Возрождение лишило нищету мистического ореола праведности. Ренессансная мысль двигалась в двух направлениях: Бедность утратила свой абсолютный смысл, а Милосердие — ту ценность, которую ему придавала помощь Бедности. В мире, созданном Лютером и особенно Кальвином, частные проявления Божьей воли — “особенная благость Бога к каждому человеку” — не оставляют для счастья и несчастья, богатства и бедности, славы и ничтожества возможности говорить самим за себя. Нищета — это больше не униженная Госпожа, к которой грядет божественный Супруг, дабы поднять ее из грязи; ей отведено в мире свое место, и оно — такое же свидетельство могущества Божия, как и место, уготованное богатству; присутствие Бога, щедрая его длань равно близки и в изобилии, и в нужде: все зависит от того, угодно ли ему “питать дитя свое изобильно или более скудно”. Воля Бога в отношении бедняка — глас не уготованной ему славы, но предопределения.

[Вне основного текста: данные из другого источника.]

theorem setCage_wf (s : State) (c : Fin 4) (v : Option Tick) : Memory.wf (State.setCage s c v) ↔ Memory.wf s :=
  wf_congr fun _ => by apply setCage_only <;> decide

theorem cageTrips_wf (c : Fin 4) (s : State) : Memory.wf (cageTrips c s) ↔ Memory.wf s :=
  wf_congr fun _ => by apply cageTrips_only <;> decide

theorem cageRetries_wf (c : Fin 4) (s : State) : Memory.wf (cageRetries c s) ↔ Memory.wf s :=
  wf_congr fun _ => by apply cageRetries_only <;> decide

theorem execBypass_wf {t : State} {code : BitVec 8} {s : State}
    (e : execBypass code s = .next t) (h : Memory.wf s) : Memory.wf t :=
  (wf_congr fun _ => by apply execBypass_only e <;> decide).2 h

theorem execIdcode_wf {t : State} {s : State}
    (e : execIdcode s = .next t) (h : Memory.wf s) : Memory.wf t :=
  (wf_congr fun _ => by apply execIdcode_only e <;> decide).2 h

theorem execSamplePreload_wf {t : State} {s : State}
    (e : execSamplePreload s = .next t) (h : Memory.wf s) : Memory.wf t :=
  (wf_congr fun _ => by apply execSamplePreload_only e <;> decide).2 h

theorem execExtest_wf {t : State} {s : State}
    (e : execExtest s = .next t) (h : Memory.wf s) : Memory.wf t :=
  (wf_congr fun _ => by apply execExtest_only e <;> decide).2 h

theorem execPrivateDebug_wf {t : State} {ins : PrivateIns} {s : State}
    (e : execPrivateDebug ins s = .next t) (h : Memory.wf s) : Memory.wf t :=
  (wf_congr fun _ => by apply execPrivateDebug_only e <;> decide).2 h

theorem execCageOvercurrent_wf {t : State} {cage : Fin 4} {s : State}
    (e : execCageOvercurrent cage s = .next t) (h : Memory.wf s) : Memory.wf t :=
  (wf_congr fun _ => by apply execCageOvercurrent_only e <;> decide).2 h

theorem execCageRetry_wf {t : State} {cage : Fin 4} {s : State}
    (e : execCageRetry cage s = .next t) (h : Memory.wf s) : Memory.wf t :=
  (wf_congr fun _ => by apply execCageRetry_only e <;> decide).2 h

/-! ### Channels -/

theorem grantUpTo_wf (c : Nat) (a1 : Nat) (s : State) (h : Memory.wf s) : Memory.wf (State.grantUpTo c a1 s) := by
  induction a1 generalizing s with
  | zero => simpa only [State.grantUpTo] using h
  | succ _ ih =>
    rw [State.grantUpTo]
    repeat' (first | (with_reducible apply ih) | with_reducible assumption | (with_reducible apply grantOne_wf) | (with_reducible apply foldl_fst_wf) | (with_reducible apply foldl_wf) | intro _ | (with_reducible apply ite_wf) | split | dsimp only)

theorem withChan_wf (s : State) (p : Packet) (h : Memory.wf s) : Memory.wf (State.withChan s p) := by
  unfold State.withChan
  repeat' (first | with_reducible assumption | (simp only [↓upd_chans_wf]) | (with_reducible apply grantUpTo_wf) | (with_reducible apply foldl_fst_wf) | (with_reducible apply foldl_wf) | intro _ | (with_reducible apply ite_wf) | split | dsimp only)

theorem chanBind_wf (p : Packet) (s : State) (h : Memory.wf s) : Memory.wf (chanBind p s).1 := by
  unfold chanBind
  repeat' (first | with_reducible assumption | (simp only [↓modPort_wf]) | (with_reducible apply withChan_wf) | (with_reducible apply takePart_wf) | (with_reducible apply settlePool_wf) | (with_reducible apply foldl_fst_wf) | (with_reducible apply foldl_wf) | intro _ | (with_reducible apply ite_wf) | split | dsimp only)

theorem acceptRoute_wf (p : Packet) (r : Route) (unbind : Bool) (id : Nat) (s : State) : Memory.wf (acceptRoute p r unbind id s) ↔ Memory.wf s :=
  wf_congr fun _ => by apply acceptRoute_only <;> decide

theorem qlinkConfig_wf (p : Packet) (s : State) : Memory.wf (qlinkConfig p s).1 ↔ Memory.wf s :=
  wf_congr fun _ => by apply qlinkConfig_only <;> decide

theorem execChanBind_wf {t : State} {fn : FnNo} {qp : QpNo} {pkt : Packet} {s : State}
    (e : execChanBind fn qp pkt s = .next t) (h : Memory.wf s) : Memory.wf t := by
  injection e with e; subst e
  repeat' (first | with_reducible assumption | (simp only [↓shortCommand_wf]) | (with_reducible apply chanBind_wf) | (with_reducible apply foldl_fst_wf) | (with_reducible apply foldl_wf) | (with_reducible apply shortCommand_wf) | intro _ | (with_reducible apply ite_wf) | split | dsimp only)

theorem execChanRoute_wf {t : State} {fn : FnNo} {qp : QpNo} {pkt : Packet} {s : State}
    (e : execChanRoute fn qp pkt s = .next t) (h : Memory.wf s) : Memory.wf t :=
  (wf_congr fun _ => by apply execChanRoute_only e <;> decide).2 h

theorem execChanUnbind_wf {t : State} {fn : FnNo} {qp : QpNo} {pkt : Packet} {s : State}
    (e : execChanUnbind fn qp pkt s = .next t) (h : Memory.wf s) : Memory.wf t :=
  (wf_congr fun _ => by apply execChanUnbind_only e <;> decide).2 h

theorem execChanQuery_wf {t : State} {fn : FnNo} {qp : QpNo} {pkt : Packet} {s : State}
    (e : execChanQuery fn qp pkt s = .next t) (h : Memory.wf s) : Memory.wf t :=
  (wf_congr fun _ => by apply execChanQuery_only e <;> decide).2 h

theorem execQlinkConfig_wf {t : State} {fn : FnNo} {qp : QpNo} {pkt : Packet} {s : State}
    (e : execQlinkConfig fn qp pkt s = .next t) (h : Memory.wf s) : Memory.wf t :=
  (wf_congr fun _ => by apply execQlinkConfig_only e <;> decide).2 h

theorem execQlinkStats_wf {t : State} {fn : FnNo} {qp : QpNo} {pkt : Packet} {s : State}
    (e : execQlinkStats fn qp pkt s = .next t) (h : Memory.wf s) : Memory.wf t :=
  (wf_congr fun _ => by apply execQlinkStats_only e <;> decide).2 h

/-! ### SlateCmds -/

theorem loadContext_wf (p : Packet) (host : HostData) (s : State) : Memory.wf (loadContext p host s).1 ↔ Memory.wf s :=
  wf_congr fun _ => by apply loadContext_only <;> decide

theorem paramSet_wf (p : Packet) (host : HostData) (s : State) : Memory.wf (paramSet p host s).1 ↔ Memory.wf s :=
  wf_congr fun _ => by apply paramSet_only <;> decide

theorem outputCfg_wf (p : Packet) (s : State) (h : Memory.wf s) : Memory.wf (outputCfg p s).1 := by
  unfold outputCfg
  repeat' (first | with_reducible assumption | (simp only [↓modChan_wf]) | (with_reducible apply clearRaster_wf) | (with_reducible apply foldl_fst_wf) | (with_reducible apply foldl_wf) | intro _ | (with_reducible apply ite_wf) | split | dsimp only)

theorem execSlateContextLoad_wf {t : State} {fn : FnNo} {qp : QpNo} {pkt : Packet} {host : HostData} {s : State}
    (e : execSlateContextLoad fn qp pkt host s = .next t) (h : Memory.wf s) : Memory.wf t :=
  (wf_congr fun _ => by apply execSlateContextLoad_only e <;> decide).2 h

theorem execSlateParamSet_wf {t : State} {fn : FnNo} {qp : QpNo} {pkt : Packet} {host : HostData} {s : State}
    (e : execSlateParamSet fn qp pkt host s = .next t) (h : Memory.wf s) : Memory.wf t :=
  (wf_congr fun _ => by apply execSlateParamSet_only e <;> decide).2 h

theorem execSlateOutputCfg_wf {t : State} {fn : FnNo} {qp : QpNo} {pkt : Packet} {s : State}
    (e : execSlateOutputCfg fn qp pkt s = .next t) (h : Memory.wf s) : Memory.wf t := by
  injection e with e; subst e
  repeat' (first | with_reducible assumption | (simp only [↓shortCommand_wf]) | (with_reducible apply outputCfg_wf) | (with_reducible apply foldl_fst_wf) | (with_reducible apply foldl_wf) | (with_reducible apply shortCommand_wf) | intro _ | (with_reducible apply ite_wf) | split | dsimp only)

theorem execSlateSchedule_wf {t : State} {fn : FnNo} {qp : QpNo} {pkt : Packet} {s : State}
    (e : execSlateSchedule fn qp pkt s = .next t) (h : Memory.wf s) : Memory.wf t :=
  (wf_congr fun _ => by apply execSlateSchedule_only e <;> decide).2 h

/-! ### Programs -/

theorem reserveProg_wf (fn : FnNo) (p : Packet) (host : HostData) (id : Nat) (s : State) : Memory.wf (reserveProg fn p host id s) ↔ Memory.wf s :=
  wf_congr fun _ => by apply reserveProg_only <;> decide

theorem atProgLoad_wf (fn : FnNo) (qp : QpNo) (pkt : Packet) (host : HostData) (s : State) (h : Memory.wf s) : Memory.wf (State.atProgLoad fn qp pkt host s) := by
  unfold State.atProgLoad
  repeat' (first | with_reducible assumption | (with_reducible apply restoreFor_wf) | (with_reducible apply foldl_fst_wf) | (with_reducible apply foldl_wf) | intro _ | (with_reducible apply ite_wf) | split | dsimp only)

theorem dropProg_wf (s : State) (n : FnNo) (pid : Nat) : Memory.wf (State.dropProg s n pid) ↔ Memory.wf s :=
  wf_congr fun _ => by apply dropProg_only <;> decide

theorem zeroView_wf (s : State) (n : FnNo) (base granules : Nat) (h : Memory.wf s) :
    Memory.wf (s.zeroView n base granules) := by
  refine forEach_wf (fun i t ht => ?_) _ _ h
  split
  · exact ⟨memClear_wf _ _ ht.1, ht.2.1, ht.2.2.1, ht.2.2.2⟩
  · exact ht

theorem placePackage_wf (s : State) (n : FnNo) (base : Nat) (pkg : List Byte) (granules : Nat) (h : Memory.wf s) : Memory.wf (State.placePackage s n base pkg granules) := by
  unfold State.placePackage
  repeat' (first | with_reducible assumption | (with_reducible apply viewWrite_wf) | (with_reducible apply zeroView_wf) | (with_reducible apply foldl_fst_wf) | (with_reducible apply foldl_wf) | intro _ | (with_reducible apply ite_wf) | split | dsimp only)

theorem packageCheck_wf (n : FnNo) (pid : Nat) (host : List Byte) (fail : Option W64) (s : State) (h : Memory.wf s) : Memory.wf (packageCheck n pid host fail s) := by
  unfold packageCheck
  repeat' (first | with_reducible assumption | (simp only [↓dropProg_wf, ↓complete_wf, ↓draw_wf, ↓modProg_wf, ↓completeOk_wf]) | (with_reducible apply placePackage_wf) | (with_reducible apply reselectProg_wf) | (with_reducible apply foldl_fst_wf) | (with_reducible apply foldl_wf) | intro _ | (with_reducible apply ite_wf) | split | dsimp only)

theorem zeroProg_wf (s : State) (p : Prog) (h : Memory.wf s) : Memory.wf (State.zeroProg s p) := by
  unfold State.zeroProg
  repeat' (first | with_reducible assumption | (simp only [↓upd_clusters_wf]) | (with_reducible apply forEach_wf) | (with_reducible apply scratchWrite_wf) | (with_reducible apply scratchClear_wf) | (with_reducible apply foldl_fst_wf) | (with_reducible apply foldl_wf) | intro _ | (with_reducible apply ite_wf) | split | dsimp only)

Бог не возносит бедняка, даруя ему как бы славу с обратным знаком; он намеренно уничижает его в гневе своем, в ненависти своей — в той ненависти, какую он питал к Исаву еще прежде его рождения и в какой лишил его стад, принадлежащих ему по праву первородства. Бедность — знак Божьей кары: “Единственно по воле Его ожесточается небо, а изморозь и иная порча пожирает и уничтожает плоды; и всякий раз, как град или буря побивает виноградники, поля и луга, это означает некое особенное наказание, Им ниспосылаемое”. В миру и бедность и богатство равно славят всемогущество Божье; однако бедняк обречен навлекать на себя лишь недовольство Господа, ибо жизнь его отмечена проклятием Всевышнего; а потому следует наставлять “бедных в терпении, для того что те из них, кто недоволен положением своим, пытаются, сколько в их силах, сбросить бремя, возложенное на них Богом”.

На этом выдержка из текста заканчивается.